Segment Open

/-- Queue an operation behind the others of its stream. -/
def State.queueOp (s : State) (n q e : Nat) : State :=
  let i := sbStream e
  let x := s.stream i
  let o := opOfEntry q (s.qp n q).sqPort (s.part n).stroke.toNat e
  (s.setStream i { x with st := .active, qp := if x.ops.isEmpty && !x.waitFork then q else x.qp, ops := x.ops ++ [o] }).startOps n i 5

/-- OPEN (R279, R283). -/
def State.opOpen (s : State) (n q e : Nat) : State :=
  let i := sbStream e
  let o := opOfEntry q (s.qp n q).sqPort (s.part n).stroke.toNat e
  let m := if sbCount e = 0 then (s.part n).g.maxctx else clampN 1 131072 (sbCount e)
  (s.setStream i { Stream.init with st := .opened, part := n, qp := q, hb := s.homeBase n i, maxctx := m }).finalOp n i o [0] 0 0 none
    false
/-- FORK admission: the child becomes ACTIVE, bound to the same pair (R281). -/
def State.opFork (s : State) (n q e : Nat) : State :=
  let x := s.stream (sbStream e)
  (s.setStream (sbChild e) { Stream.init with st := .active, part := n, qp := q, hb := x.hb, maxctx := x.maxctx, waitFork := true }).queueOp
    n q e
/-- CLOSE (R286). -/
def State.opClose (s : State) (n q e : Nat) : State :=
  let i := sbStream e
  let x := s.stream i
  let o := opOfEntry q (s.qp n q).sqPort (s.part n).stroke.toNat e
  if x.st = .closed then (s.finalOp n i o [0] 0 0 none false).setStream i Stream.init
  else if x.st = .draining then s.setStream i { x with toFree := true, closeOps := x.closeOps ++ [o] }
  else s.setStream i { x with st := .active, qp := if x.ops.isEmpty && !x.waitFork then q else x.qp, ops := x.ops ++ [o] }

/-- The primary of a MIRROR pair keeps the entries it admits for INGEST (R429). -/
def State.noteSub (s : State) (n q e : Nat) : State :=
  if s.fld rPAIR_CTL 0 2 = 1 ∧ s.fld rPAIR_STATUS 0 2 = 1 then
    { s with pair := { s.pair with parts := mupd PairPart.init s.pair.parts n (fun x => { x with
      ingest := some (match x.ingest with
        | some i => (i.1, { i.2 with subs := i.2.subs ++ [(q, BitVec.ofNat 512 e)] })
        | none => ((s.part n).stroke.toNat, ⟨none, 0, 0, false, [], [(q, BitVec.ofNat 512 e)]⟩)) }) } }
  else s

/-- Admission of one entry of queue pair `q` with a room reserved for its final completion (R277): it is checked, and its
operation admitted or rejected. -/
def State.admitOp (s : State) (n q e : Nat) : State :=
  let s := s.updQp n q (fun x => { x with sqHead := (x.sqHead + 1) % 2 ^ x.sqSize, reserved := x.reserved + 1 })
  match s.entryFail n q e with
  | some f => s.rejectEntry n q e f.1 f.2
  | none =>
    let s := ((s.bump rSTRM_CNT_ADMIT).record n 3 (unpackNat 32 16 e ++ [q, 0, 0, 0, 0, 0, 0, 0])).noteSub n q e
    match sbOpc e with
    | 1 => s.opOpen n q e
    | 4 => s.opFork n q e
    | 7 => s.opClose n q e
    | _ => s.queueOp n q e

/-- Is there an entry at the head of queue `q` within the snapshot, and room for its completion (R127, R277)? Admission ends 8 µs
before INGEST closes; an EN that is cleared counts from the next snapshot on (R275). -/
def State.admissible (s : State) (n q : Nat) : Bool :=
  let x := s.qp n q
  (s.part n).inStroke && (s.part n).phase == 0 && !(s.part n).formed && !s.admitOver && decide (0 < x.room) &&
    ((s.part n).snap.any (fun e => e.1 == q && e.2 != x.sqHead))
/-- An admission of an entry with operation code `opc`, if the queue may take it. -/
def State.admitAs (s : State) (opc n q e : Nat) : State :=
  if s.admissible n q && sbOpc e == opc then s.admitOp n q e else s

Segment Closed

| WHAT IS NEEDED |
All lines from the one holding "checked, and its" through the final line of the material must be set down exactly, and nothing else may be added.

| COMPLETED EXERCISE |
/-- Admission of one entry of queue pair `q` with a room reserved for its final completion (R277): it is checked, and its
operation admitted or rejected. -/
def State.admitOp (s : State) (n q e : Nat) : State :=
  let s := s.updQp n q (fun x => { x with sqHead := (x.sqHead + 1) % 2 ^ x.sqSize, reserved := x.reserved + 1 })
  match s.entryFail n q e with
  | some f => s.rejectEntry n q e f.1 f.2
  | none =>
    let s := ((s.bump rSTRM_CNT_ADMIT).record n 3 (unpackNat 32 16 e ++ [q, 0, 0, 0, 0, 0, 0, 0])).noteSub n q e
    match sbOpc e with
    | 1 => s.opOpen n q e
    | 4 => s.opFork n q e
    | 7 => s.opClose n q e
    | _ => s.queueOp n q e

/-- Is there an entry at the head of queue `q` within the snapshot, and room for its completion (R127, R277)? Admission ends 8 µs
before INGEST closes; an EN that is cleared counts from the next snapshot on (R275). -/
def State.admissible (s : State) (n q : Nat) : Bool :=
  let x := s.qp n q
  (s.part n).inStroke && (s.part n).phase == 0 && !(s.part n).formed && !s.admitOver && decide (0 < x.room) &&
    ((s.part n).snap.any (fun e => e.1 == q && e.2 != x.sqHead))
/-- An admission of an entry with operation code `opc`, if the queue may take it. -/
def State.admitAs (s : State) (opc n q e : Nat) : State :=
  if s.admissible n q && sbOpc e == opc then s.admitOp n q e else s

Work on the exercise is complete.